What Australia’s major banks are predicting
WESTPAC: 3.6 per cent cash rate by February 2023 (up from 3.35 per cent)
COMMONWEALTH BANK: 2.85 per cent cash rate by November (up from 2.6 per cent)
ANZ: 3.35 per cent cash rate by December (out from November)
NAB: 2.85 per cent cash rate by November
Compared with now, this borrower would owe their bank an extra $456 a month in 2023, as their repayments climbed to $3,422 from $2,966.
As recently as May, this borrower would have owed $2,306 a month paying off a typical loan with a lower variable rate.
Only one of the Big Four banks agrees with the OECD, with Westpac predicting a 3.6 per cent RBA cash rate by February next year.
ANZ is predicting a 3.35 per cent cash rate by December but on Tuesday hinted it is revising that forecast.
‘In Australia, we are considering whether additional hikes beyond our peak forecast of 3.35 per cent might be required,’ it said.
The Commonwealth Bank, Australia’s biggest home lender, has forecast a 2.6 per cent cash rate in November.
NAB is forecasting a 2.85 per cent cash rate by November.

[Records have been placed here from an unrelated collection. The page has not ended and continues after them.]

-- ==== Sys2Proof/Machine/Ops.lean ====
section
/-! DEFINITION. The operations every meaning is built from: the source space and its byte transactions, the output
space, failure entry (taking an exception), completion of a command. Sources: spec/20_memory.md,
spec/60_exceptions.md R206, spec/40_interpreter_and_header.md R111, R115, R117. -/

namespace Sys2Proof.Machine

/-- The outcome of a step of this machine. -/
abbrev StepOutcome := Host.Outcome State Fault Refusal

/-! ## The source space (spec/10_state.md R28, spec/00_scope.md R9) -/

/-- The canonical form of a source content: addresses strictly rising and inside the source space. No byte is listed
that an unlisted address reads as, since an unlisted address holds no byte. -/
abbrev Memory.wf (aw : Nat) (src : List Host.Cell) : Prop :=
  src.Pairwise (fun c d => c.1 < d.1) ∧ ∀ c ∈ src, c.1 < 2 ^ aw

/-- The byte listed at an address; none is `exhausted` (R9). -/
def Memory.lookup : List Host.Cell → Nat → Option Byte
  | [], _ => none
  | c :: cs, a => bif Nat.beq c.1 a then some c.2 else Memory.lookup cs a

/-- The cells of a run of bytes laid out from an address upward. -/
def Memory.cellsFrom : Nat → List Byte → List Host.Cell
  | _, [] => []
  | a, b :: bs => (a, b) :: Memory.cellsFrom (a + 1) bs

/-- The content with a run of bytes laid over it from an address upward. Only the platform writes the source space,
never the decoder (spec/20_memory.md R56). -/
def Memory.overlay (src : List Host.Cell) (base : Nat) (bytes : List Byte) : List Host.Cell :=
  src.filter (fun c => c.1 < base) ++ Memory.cellsFrom base bytes
    ++ src.filter (fun c => base + bytes.length ≤ c.1)

/-- `Src(a)` (spec/20_memory.md R55, R57): a byte, or none where the source is exhausted; the source space ends at
2^AW - 1 and addresses do not wrap. -/
def State.srcByte (s : State) (a : Nat) : Option Byte :=
  if a < 2 ^ s.aw then Memory.lookup s.src a else none

/-- Record one source read transaction. -/
def State.noteRead (s : State) (a : Nat) : State := { s with reads := s.reads ++ [a] }

/-- One byte transaction at an address (R53): the answer, and the state with the transaction recorded. At or beyond
2^AW no transaction is issued (R57). -/
def State.transact (s : State) (a : Nat) : State × Option Byte :=
  if a < 2 ^ s.aw then (s.noteRead a, Memory.lookup s.src a) else (s, none)

/-! ## The output space (spec/10_state.md R27, R29) -/

/-- `out[i]`: the byte in cell `i`; none for a cell that holds no value. -/
def State.outByte (s : State) (i : Nat) : Option Byte := s.out[i]?

/-- Whether a command that appends `n` bytes would exceed the output ceiling (R115). -/
def State.overflows (s : State) (n : Nat) : Bool := decide (Config.outMax < s.outLen + n)

/-! ## Taking an exception and completing a command -/

/-- Failure entry, the machine's one way of taking an exception (spec/60_exceptions.md R206): `err` gets the code, the
output is discarded, `state` becomes `Failed`; `pc` keeps the address of the failing command (R207). There is no
return from it (R208); the host's start leaves it. -/
def State.raise (e : ErrKind) (s : State) : State := { s with err := e, out := [], state := .failed }

/-- The outcome of `raise E`. -/
def raiseErr (e : ErrKind) (s : State) : StepOutcome := .next (s.raise e)

/-- `Append(v)` at the end of the buffer (R58). -/
def State.append (s : State) (v : List Byte) : State := { s with out := s.out ++ v }

/-- `pc <- target`. -/
def State.setPc (s : State) (target : Nat) : State := { s with pc := target }

/-- Completion of a data-bearing command (spec/40_interpreter_and_header.md R117): append, then `pc` past the
command. -/
def complete (v : List Byte) (pc' : Nat) (s : State) : StepOutcome := .next ((s.append v).setPc pc')

/-- The ceiling check (R115): the rest of the command runs where `n` more bytes fit. -/
def checkCeiling (n : Nat) (s : State) (rest : StepOutcome) : StepOutcome :=
  if s.overflows n then raiseErr .outputOverflow s else rest

/-! ## MemRead (spec/20_memory.md R55) -/

/-- `MemRead(a, 1)`: the byte goes to the rest of the command; an exhausted source raises `TruncatedInput`. -/
def readU8 (s : State) (a : Nat) (rest : Byte → State → StepOutcome) : StepOutcome :=
  match s.transact a with
  | (s', some b) => rest b s'
  | (s', none) => raiseErr .truncatedInput s'

/-- `MemRead(a, 2)`: two transactions, the lower address first. -/
def readPair (s : State) (a : Nat) (rest : Byte → Byte → State → StepOutcome) : StepOutcome :=
  readU8 s a fun b0 s => readU8 s (a + 1) fun b1 s => rest b0 b1 s

/-- `MemRead(a, n)`: `n` transactions at ascending addresses. -/
def readBytes (s : State) (a : Nat) : Nat → (List Byte → State → StepOutcome) → StepOutcome
  | 0, rest => rest [] s
  | n + 1, rest => readU8 s a fun b s => readBytes s (a + 1) n fun v s => rest (b :: v) s

end Sys2Proof.Machine
end

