-- ==== Sys2Proof/Machine/BackRef.lean ====
section
/-! DEFINITION. The commands that replay bytes of the output buffer (spec/43_back_references.md). The range check
stands after the two offset bytes are read and before any output byte is read or appended (R160). -/

namespace Sys2Proof.Machine

/-- `BREF` (R161): copy `length` bytes forward from `out[off]`. -/
def backRef (header length : Nat) (s : State) : StepOutcome :=
  checkCeiling length s <|
    readPair s (s.pc + header) fun p0 p1 s' =>
      if forwardInRange s' (be16 p0 p1) length then
        complete (forwardRange s' (be16 p0 p1) length) (s.pc + header + 2) s'
      else raiseErr .backReferenceOutOfRange s'

/-- `MREF` (R162): the same, every byte copied through `rev8`. -/
def mirrorBackRef (header length : Nat) (s : State) : StepOutcome :=
  checkCeiling length s <|
    readPair s (s.pc + header) fun p0 p1 s' =>
      if forwardInRange s' (be16 p0 p1) length then
        complete ((forwardRange s' (be16 p0 p1) length).map rev8) (s.pc + header + 2) s'
      else raiseErr .backReferenceOutOfRange s'

/-- `RREF` (R163): copy `length` bytes walking backward from `out[off]`. -/
def reverseBackRef (header length : Nat) (s : State) : StepOutcome :=
  checkCeiling length s <|
    readPair s (s.pc + header) fun p0 p1 s' =>
      if backwardInRange s' (be16 p0 p1) length then
        complete (backwardRange s' (be16 p0 p1) length) (s.pc + header + 2) s'
      else raiseErr .backReferenceOutOfRange s'

/-- `BREF`. -/
def execBref (length : Nat) (s : State) : StepOutcome := backRef 1 length s

/-- `MREF`. -/
def execMref (length : Nat) (s : State) : StepOutcome := mirrorBackRef 1 length s

/-- `RREF`. -/
def execRref (length : Nat) (s : State) : StepOutcome := reverseBackRef 1 length s

/-- `BREF.X`. -/
def execBrefX (length : Nat) (s : State) : StepOutcome := backRef 2 length s

/-- `MREF.X`. -/
def execMrefX (length : Nat) (s : State) : StepOutcome := mirrorBackRef 2 length s

/-- `RREF.X`. -/
def execRrefX (length : Nat) (s : State) : StepOutcome := reverseBackRef 2 length s

end Sys2Proof.Machine
end

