-- ==== Sys2Proof/Laws/State.lean ====
section
/-! SUPPORT. One lemma per field per update of the state, each true by rfl, so that no later proof unfolds an update. -/

namespace Sys2Proof.Machine

/-- Several source transactions recorded at once. -/
def State.noteReads (s : State) (l : List Nat) : State := { s with reads := s.reads ++ l }

/-! ### noteRead: one source transaction recorded -/

@[simp] theorem State.noteRead_aw (s : State) (a : Nat) : (s.noteRead a).aw = s.aw := rfl
@[simp] theorem State.noteRead_src (s : State) (a : Nat) : (s.noteRead a).src = s.src := rfl
@[simp] theorem State.noteRead_srcCursor (s : State) (a : Nat) : (s.noteRead a).srcCursor = s.srcCursor := rfl
@[simp] theorem State.noteRead_state (s : State) (a : Nat) : (s.noteRead a).state = s.state := rfl
@[simp] theorem State.noteRead_pc (s : State) (a : Nat) : (s.noteRead a).pc = s.pc := rfl
@[simp] theorem State.noteRead_err (s : State) (a : Nat) : (s.noteRead a).err = s.err := rfl
@[simp] theorem State.noteRead_out (s : State) (a : Nat) : (s.noteRead a).out = s.out := rfl
@[simp] theorem State.noteRead_reads (s : State) (a : Nat) : (s.noteRead a).reads = s.reads ++ [a] := rfl

/-! ### raise: failure entry -/

@[simp] theorem State.raise_aw (s : State) (e : ErrKind) : (s.raise e).aw = s.aw := rfl
@[simp] theorem State.raise_src (s : State) (e : ErrKind) : (s.raise e).src = s.src := rfl
@[simp] theorem State.raise_srcCursor (s : State) (e : ErrKind) : (s.raise e).srcCursor = s.srcCursor := rfl
@[simp] theorem State.raise_state (s : State) (e : ErrKind) : (s.raise e).state = .failed := rfl
@[simp] theorem State.raise_pc (s : State) (e : ErrKind) : (s.raise e).pc = s.pc := rfl
@[simp] theorem State.raise_err (s : State) (e : ErrKind) : (s.raise e).err = e := rfl
@[simp] theorem State.raise_out (s : State) (e : ErrKind) : (s.raise e).out = [] := rfl
@[simp] theorem State.raise_reads (s : State) (e : ErrKind) : (s.raise e).reads = s.reads := rfl

/-! ### append: bytes appended -/

@[simp] theorem State.append_aw (s : State) (v : List Byte) : (s.append v).aw = s.aw := rfl
@[simp] theorem State.append_src (s : State) (v : List Byte) : (s.append v).src = s.src := rfl
@[simp] theorem State.append_srcCursor (s : State) (v : List Byte) : (s.append v).srcCursor = s.srcCursor := rfl
@[simp] theorem State.append_state (s : State) (v : List Byte) : (s.append v).state = s.state := rfl
@[simp] theorem State.append_pc (s : State) (v : List Byte) : (s.append v).pc = s.pc := rfl
@[simp] theorem State.append_err (s : State) (v : List Byte) : (s.append v).err = s.err := rfl
@[simp] theorem State.append_out (s : State) (v : List Byte) : (s.append v).out = s.out ++ v := rfl
@[simp] theorem State.append_reads (s : State) (v : List Byte) : (s.append v).reads = s.reads := rfl

/-! ### setPc: `pc` written -/

@[simp] theorem State.setPc_aw (s : State) (a : Nat) : (s.setPc a).aw = s.aw := rfl
@[simp] theorem State.setPc_src (s : State) (a : Nat) : (s.setPc a).src = s.src := rfl
@[simp] theorem State.setPc_srcCursor (s : State) (a : Nat) : (s.setPc a).srcCursor = s.srcCursor := rfl
@[simp] theorem State.setPc_state (s : State) (a : Nat) : (s.setPc a).state = s.state := rfl
@[simp] theorem State.setPc_pc (s : State) (a : Nat) : (s.setPc a).pc = a := rfl
@[simp] theorem State.setPc_err (s : State) (a : Nat) : (s.setPc a).err = s.err := rfl
@[simp] theorem State.setPc_out (s : State) (a : Nat) : (s.setPc a).out = s.out := rfl
@[simp] theorem State.setPc_reads (s : State) (a : Nat) : (s.setPc a).reads = s.reads := rfl

/-! ### finish: `END` -/

@[simp] theorem State.finish_aw (s : State) : s.finish.aw = s.aw := rfl
@[simp] theorem State.finish_src (s : State) : s.finish.src = s.src := rfl
@[simp] theorem State.finish_srcCursor (s : State) : s.finish.srcCursor = s.srcCursor := rfl
@[simp] theorem State.finish_state (s : State) : s.finish.state = .done := rfl
@[simp] theorem State.finish_pc (s : State) : s.finish.pc = s.pc + 1 := rfl
@[simp] theorem State.finish_err (s : State) : s.finish.err = s.err := rfl
@[simp] theorem State.finish_out (s : State) : s.finish.out = s.out := rfl
@[simp] theorem State.finish_reads (s : State) : s.finish.reads = s.reads := rfl

/-! ### beginDecode: an accepted start -/

@[simp] theorem State.beginDecode_aw (s : State) (a : Nat) : (s.beginDecode a).aw = s.aw := rfl
@[simp] theorem State.beginDecode_src (s : State) (a : Nat) : (s.beginDecode a).src = s.src := rfl
@[simp] theorem State.beginDecode_srcCursor (s : State) (a : Nat) : (s.beginDecode a).srcCursor = s.srcCursor := rfl
@[simp] theorem State.beginDecode_state (s : State) (a : Nat) : (s.beginDecode a).state = .reading := rfl
@[simp] theorem State.beginDecode_pc (s : State) (a : Nat) : (s.beginDecode a).pc = a := rfl
@[simp] theorem State.beginDecode_err (s : State) (a : Nat) : (s.beginDecode a).err = .none := rfl
@[simp] theorem State.beginDecode_out (s : State) (a : Nat) : (s.beginDecode a).out = [] := rfl
@[simp] theorem State.beginDecode_reads (s : State) (a : Nat) : (s.beginDecode a).reads = [] := rfl

/-! ### failedAfter: a failed step -/

@[simp] theorem State.failedAfter_aw (s : State) (e : ErrKind) (l : List Nat) : (s.failedAfter e l).aw = s.aw := rfl
@[simp] theorem State.failedAfter_src (s : State) (e : ErrKind) (l : List Nat) : (s.failedAfter e l).src = s.src := rfl
@[simp] theorem State.failedAfter_srcCursor (s : State) (e : ErrKind) (l : List Nat) : (s.failedAfter e l).srcCursor = s.srcCursor := rfl
@[simp] theorem State.failedAfter_state (s : State) (e : ErrKind) (l : List Nat) : (s.failedAfter e l).state = .failed := rfl
@[simp] theorem State.failedAfter_pc (s : State) (e : ErrKind) (l : List Nat) : (s.failedAfter e l).pc = s.pc := rfl
@[simp] theorem State.failedAfter_err (s : State) (e : ErrKind) (l : List Nat) : (s.failedAfter e l).err = e := rfl
@[simp] theorem State.failedAfter_out (s : State) (e : ErrKind) (l : List Nat) : (s.failedAfter e l).out = [] := rfl
@[simp] theorem State.failedAfter_reads (s : State) (e : ErrKind) (l : List Nat) : (s.failedAfter e l).reads = s.reads ++ l := rfl

/-! ### noteReads: several source transactions recorded -/

@[simp] theorem State.noteReads_aw (s : State) (l : List Nat) : (s.noteReads l).aw = s.aw := rfl
@[simp] theorem State.noteReads_src (s : State) (l : List Nat) : (s.noteReads l).src = s.src := rfl
@[simp] theorem State.noteReads_srcCursor (s : State) (l : List Nat) : (s.noteReads l).srcCursor = s.srcCursor := rfl
@[simp] theorem State.noteReads_state (s : State) (l : List Nat) : (s.noteReads l).state = s.state := rfl
@[simp] theorem State.noteReads_pc (s : State) (l : List Nat) : (s.noteReads l).pc = s.pc := rfl
@[simp] theorem State.noteReads_err (s : State) (l : List Nat) : (s.noteReads l).err = s.err := rfl
@[simp] theorem State.noteReads_out (s : State) (l : List Nat) : (s.noteReads l).out = s.out := rfl
@[simp] theorem State.noteReads_reads (s : State) (l : List Nat) : (s.noteReads l).reads = s.reads ++ l := rfl

/-! ### The state after reset -/

@[simp] theorem State.resetWith_aw (aw : Nat) (src : List Host.Cell) (c p : Nat) :
    (State.resetWith aw src c p).aw = aw := rfl
@[simp] theorem State.resetWith_src (aw : Nat) (src : List Host.Cell) (c p : Nat) :
    (State.resetWith aw src c p).src = src := rfl
@[simp] theorem State.resetWith_srcCursor (aw : Nat) (src : List Host.Cell) (c p : Nat) :
    (State.resetWith aw src c p).srcCursor = c := rfl
@[simp] theorem State.resetWith_state (aw : Nat) (src : List Host.Cell) (c p : Nat) :
    (State.resetWith aw src c p).state = .idle := rfl
@[simp] theorem State.resetWith_pc (aw : Nat) (src : List Host.Cell) (c p : Nat) :
    (State.resetWith aw src c p).pc = p := rfl
@[simp] theorem State.resetWith_err (aw : Nat) (src : List Host.Cell) (c p : Nat) :
    (State.resetWith aw src c p).err = .none := rfl
@[simp] theorem State.resetWith_out (aw : Nat) (src : List Host.Cell) (c p : Nat) :
    (State.resetWith aw src c p).out = [] := rfl
@[simp] theorem State.resetWith_reads (aw : Nat) (src : List Host.Cell) (c p : Nat) :
    (State.resetWith aw src c p).reads = [] := rfl

end Sys2Proof.Machine
end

Australia’s headline inflation rate in the year to June surged by 6.1 per cent – a level well above the RBA’s 2 to 3 per cent target.
The Reserve Bank is expecting it to hit a 32-year high of 7.75 per cent by the end of 2022 before moderating to 4.25 per cent by the end of 2023.
The OECD is predicting more pain and an 11-year high cash rate of 3.6 per cent in Australia next year (pictured right is the OECD’s Secretary General Mathias Cormann, a former Australian finance minister, with Chile’s Finance Minister Mario Marcel this week)
The OECD is slightly less optimistic, predicting a 4.4 per cent inflation rate in 2023.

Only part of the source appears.